__Work instruction__
Copy out, exactly and with nothing else, the stretch of lines that starts at the line containing "(vIntEl .minu w 0 acc a).1" and finishes at the end of the data.

━━━━━ Records provided ━━━━━

/-- A floating-point result of one source. -/
def vFunEl (o : VFun) (w rm a : Nat) : Nat × Nat :=
  match o with
  | .sqrt => vFpOp .sqrt w rm a 0 0
  | .fclass => ((fmtW w).classify ((fmtW w).unpack a), 0)
  | .rec7 => rec7 (fmtW w) rm a
  | .rsqrt7 => rsqrt7 (fmtW w) a

/-- A floating-point comparison of the first source with the second. -/
def vFCmpEl (o : VFCmp) (w a b : Nat) : Nat × Nat :=
  match o with
  | .eq => vFpOp .feq w 0 a b 0
  | .ne => let r := vFpOp .feq w 0 a b 0; (1 - r.1, r.2)
  | .lt => vFpOp .flt w 0 a b 0
  | .le => vFpOp .fle w 0 a b 0
  | .gt => vFpOp .flt w 0 b a 0
  | .ge => vFpOp .fle w 0 b a 0

/-- A floating-point multiply-add with one rounding: the product's factors and the addend. -/
def vFMacEl (o : VFMac) (w rm a b d : Nat) : Nat × Nat :=
  match o with
  | .macc => vFpOp .madd w rm b a d
  | .nmacc => vFpOp .nmadd w rm b a d
  | .msac => vFpOp .msub w rm b a d
  | .nmsac => vFpOp .nmsub w rm b a d
  | .madd => vFpOp .madd w rm b d a
  | .nmadd => vFpOp .nmadd w rm b d a
  | .msub => vFpOp .msub w rm b d a
  | .nmsub => vFpOp .nmsub w rm b d a

/-- A single-precision value in double precision: exact, a signalling NaN kept as one. -/
def widenS (a : Nat) : Nat :=
  match fmtS.unpack a with
  | .nan g => if g then fmtD.infB false + 1 else fmtD.qnan
  | v => (fmtD.encode 0 v).1

/-- A conversion from an element of `wa` bits to one of `wd`. -/
def vCvtEl (o : VCvt) (wa wd rm a : Nat) : Nat × Nat :=
  let toI (r : Nat) (lo hi : Int) : Nat × Nat := let x := fpToInt r ((fmtW wa).unpack a) lo hi; (wrapI wd x.1, x.2)
  let ff (r : Nat) : Nat × Nat := match (fmtW wa).unpack a with
    | .nan g => ((fmtW wd).qnan, if g then flNV else 0)
    | v => (fmtW wd).encode r v
  match o with
  | .xuf => toI rm 0 (2 ^ wd - 1)
  | .xf => toI rm (-(2 ^ (wd - 1))) (2 ^ (wd - 1) - 1)
  | .rtzxuf => toI 1 0 (2 ^ wd - 1)
  | .rtzxf => toI 1 (-(2 ^ (wd - 1))) (2 ^ (wd - 1) - 1)
  | .fxu => (fmtW wd).roundInt rm a 0 false
  | .fx => (fmtW wd).roundInt rm (sInt wa a) 0 false
  | .ff => ff rm
  | .rodff => ff 5

/-- One step of an integer reduction. -/
def vRedEl (o : VRed) (w acc a : Nat) : Nat :=
  match o with
  | .sum => (vIntEl .add w 0 acc a).1
  | .and => (vIntEl .and w 0 acc a).1
  | .or => (vIntEl .or w 0 acc a).1
  | .xor => (vIntEl .xor w 0 acc a).1
  | .minu => (vIntEl .minu w 0 acc a).1
  | .min => (vIntEl .min w 0 acc a).1
  | .maxu => (vIntEl .maxu w 0 acc a).1
  | .max => (vIntEl .max w 0 acc a).1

━━━━━

__Exercise answer__
  | .minu => (vIntEl .minu w 0 acc a).1
  | .min => (vIntEl .min w 0 acc a).1
  | .maxu => (vIntEl .maxu w 0 acc a).1
  | .max => (vIntEl .max w 0 acc a).1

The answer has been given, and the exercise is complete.